The exhibit showcases more than 100 pairs of shoes from Weitzman’s collection, predominantly acquired by and gifted to him over the course of 50 years by his wife, Jane Gershon Weitzman. One pair dates back more than 180 years.
“We gift our significant others a shirt or a nice night out,” Igoe says. “Instead, Jane gave him a pair of antique shoes for special occasions. She particularly collected shoes that she thought were unusual or unique — ones she thought might inspire his own designs.” One such pair is a seminal d’Orsay evening pump from 1928 that influenced Weitzman’s own elegant spin on the style.

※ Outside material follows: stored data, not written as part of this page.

-- ==== Sys2Proof/Machine/Security.lean ====
section
/-!
DEFINITION. Machine/Security.lean: partitions, key store, security commands, sealed channels, attestation, teardown,
scrub, debug access, test access ports and the fuse bus (R321 to R349, R426, R428).
-/

namespace Sys2Proof.Machine

/-! ### Key slots (R326, R327) -/

/-- A slot zeroized (R327). -/
def zeroize (i : Option Nat) (s : State) : State :=
  match i with
  | some i => modSec (fun x => { x with keys := x.keys.erase i }) s
  | none => s

/-- A free slot of slots 4 to 511. -/
def freeSlot (s : State) : Option Nat := (List.range 508).findSome? fun i =>
  if (s.sec.keys.find (i + 4)).isNone then some (i + 4) else none

/-- The contents of a slot. -/
def slotKey (s : State) (i : Nat) : List Byte := s.sec.keys.get i []

/-- The device serial, least significant byte first. -/
def serialBytes (s : State) : List Byte := leBytes 8 (fuseView s).serial.toNat

/-- A signature under DIK (R326), with fresh nonce material. -/
def dikSign (msg : List Byte) (s : State) : List Byte × State :=
  (fit 96 (Config.ecdsaSign (slotKey s 0) msg s.draws), { s with draws := s.draws + 1 })

/-- A 96 B public key. -/
def publicOf (k : List Byte) : List Byte := fit 96 (Config.p384Public k)

/-! ### Partitions (R322, R325) -/

/-- A `SEC_PART_STATUS.OVERRUN`. -/
def partOverrun (s : State) : State := raise Reg.SEC_PART_STATUS 6 s

/-- The owner digest in `SEC_PART_OWNER` (R449). -/
def ownerDigest (s : State) : List Byte := (List.range 12).flatMap fun i => beBytes 4 (fld s (Reg.SEC_PART_OWNER i) 0 32)

/-- A key may be given to partition `p` (R322). -/
def keyFree (s : State) (p : Nat) (k : PKey) : Bool :=
  k != 0 && !s.sec.quarantine.contains k
    && s.sec.parts.entries.all fun e => e.1 == p || e.2.state == .free || e.2.key != k

/-- ENABLE of partition `p` (R322). -/
def partEnable (p : Nat) (s : State) : State :=
  let k := BitVec.ofNat 16 (fld s Reg.SEC_PART_KEY 0 16)
  if (partOf s p).state = .free && keyFree s p k then
    modPart p (fun _ => ⟨.active, k, ownerDigest s, [], [], false⟩) s
  else partOverrun s

/-- A key enters quarantine (R325). -/
def quarantineKey (k : PKey) (s : State) : State :=
  if s.sec.quarantine.length < 128 then modSec (fun x => { x with quarantine := x.quarantine ++ [k] }) s
  else raise Reg.SEC_PART_STATUS 7 (modSec (fun x => { x with quarantine := x.quarantine.drop 1 ++ [k] }) s)

/-! ### Channels (R331) -/

/-- A channel closes and its slots are zeroized (R331). -/
def closeChan (c : Nat) (s : State) : State :=
  let v := chanOf s c
  setChan c { v with state := .closed, keySlot := none, ephSlot := none } (zeroize v.keySlot (zeroize v.ephSlot s))

/-- Every channel of a partition closes (T2 of R341). -/
def closeChans (p : Nat) (s : State) : State :=
  each ((s.sec.chans.filterV fun c => c.part == p && c.state != .closed).map (·.1)) closeChan s

/-! ### Teardown and scrub (R341 to R344) -/

/-- The queues of a partition. -/
def partQueues (s : State) (p : Nat) : List Nat := (List.range 256).filter fun q => queuePart s q = p

/-- A descriptor of a partition is discarded: no record, its tags in quarantine, its pipe free. -/
def discardDesc (d : Nat) (s : State) : State :=
  match desc s d with
  | none => s
  | some v =>
    let s := quarantineTags v.tags s
    let s := { s with
      qe := { s.qe with descs := s.qe.descs.erase d }
      seq := { s.seq with colls := s.seq.colls.erase d }
      imp := { s.imp with pipes := ⟨s.imp.pipes.entries.filter fun e => e.2 != d⟩ } }
    refreshReserved s

/-- What stands for an access of partition `p`. -/
def userOf (p : Nat) (u : Option (Nat × Nat)) : Bool := match u with | some (q, _) => q == p | none => false

/-- A write that partition `p` would make: under its translations, or of a record of one of its queues. -/
def WrJob.ofPart (p : Nat) (qs : List Nat) (j : WrJob) : Bool :=
  userOf p j.user || (match j.what with | .record q => qs.contains q | _ => false)

/-- The locked read of operation `n` of the atomic unit has gone out, and its write has not been accepted: the pair goes
on to its end (R80, R415). -/
def pairOpen (s : State) (n : Nat) : Bool := match s.txn.atoms.find n with
  | some o => o.locked && ((s.mem.wjobs.values.any fun j => j.what == .atomic n)
      || s.mem.rjobs.entries.any fun e => e.2.what == .atomic n && s.mem.out.any fun r => r.reads e.1)
  | none => false

/-- A read that is not part of an open locked pair. -/
def RdJob.loose (s : State) (j : RdJob) : Bool := match j.what with | .atomic n => !pairOpen s n | _ => true

/-- A write that is not part of an open locked pair. -/
def WrJob.loose (s : State) (j : WrJob) : Bool := match j.what with | .atomic n => !pairOpen s n | _ => true

/-- The fence-final packet that each window has in progress, after those before it have been dropped, is issued (R74). -/
def restartFences (before : Tbl (List Held)) (s : State) : State :=
  let heads := s.txn.fenceQ.entries.filterMap fun e =>
    if (before.get e.1 []).head? = e.2.head? then none else e.2.head?
  if heads.isEmpty then s else issueAll (each heads applyFence s)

The show tells the story of footwear by highlighting five different aspects of its place in history and art. Sections on collecting and production focus on shoes as reflections of moments in the past, such as a pair of satin wedding flats worn by Queen Victoria in 1840 or leather boots and pumps worn by suffragettes and labor activists in the early 20th century. Other sections on presentation and design look at shoes as art objects, analyzing changing styles over time and the influences of architecture and the golden age of Hollywood on collectibles, like a pair of Ferragamo lace slingbacks custom-made for Sophia Loren in 1955.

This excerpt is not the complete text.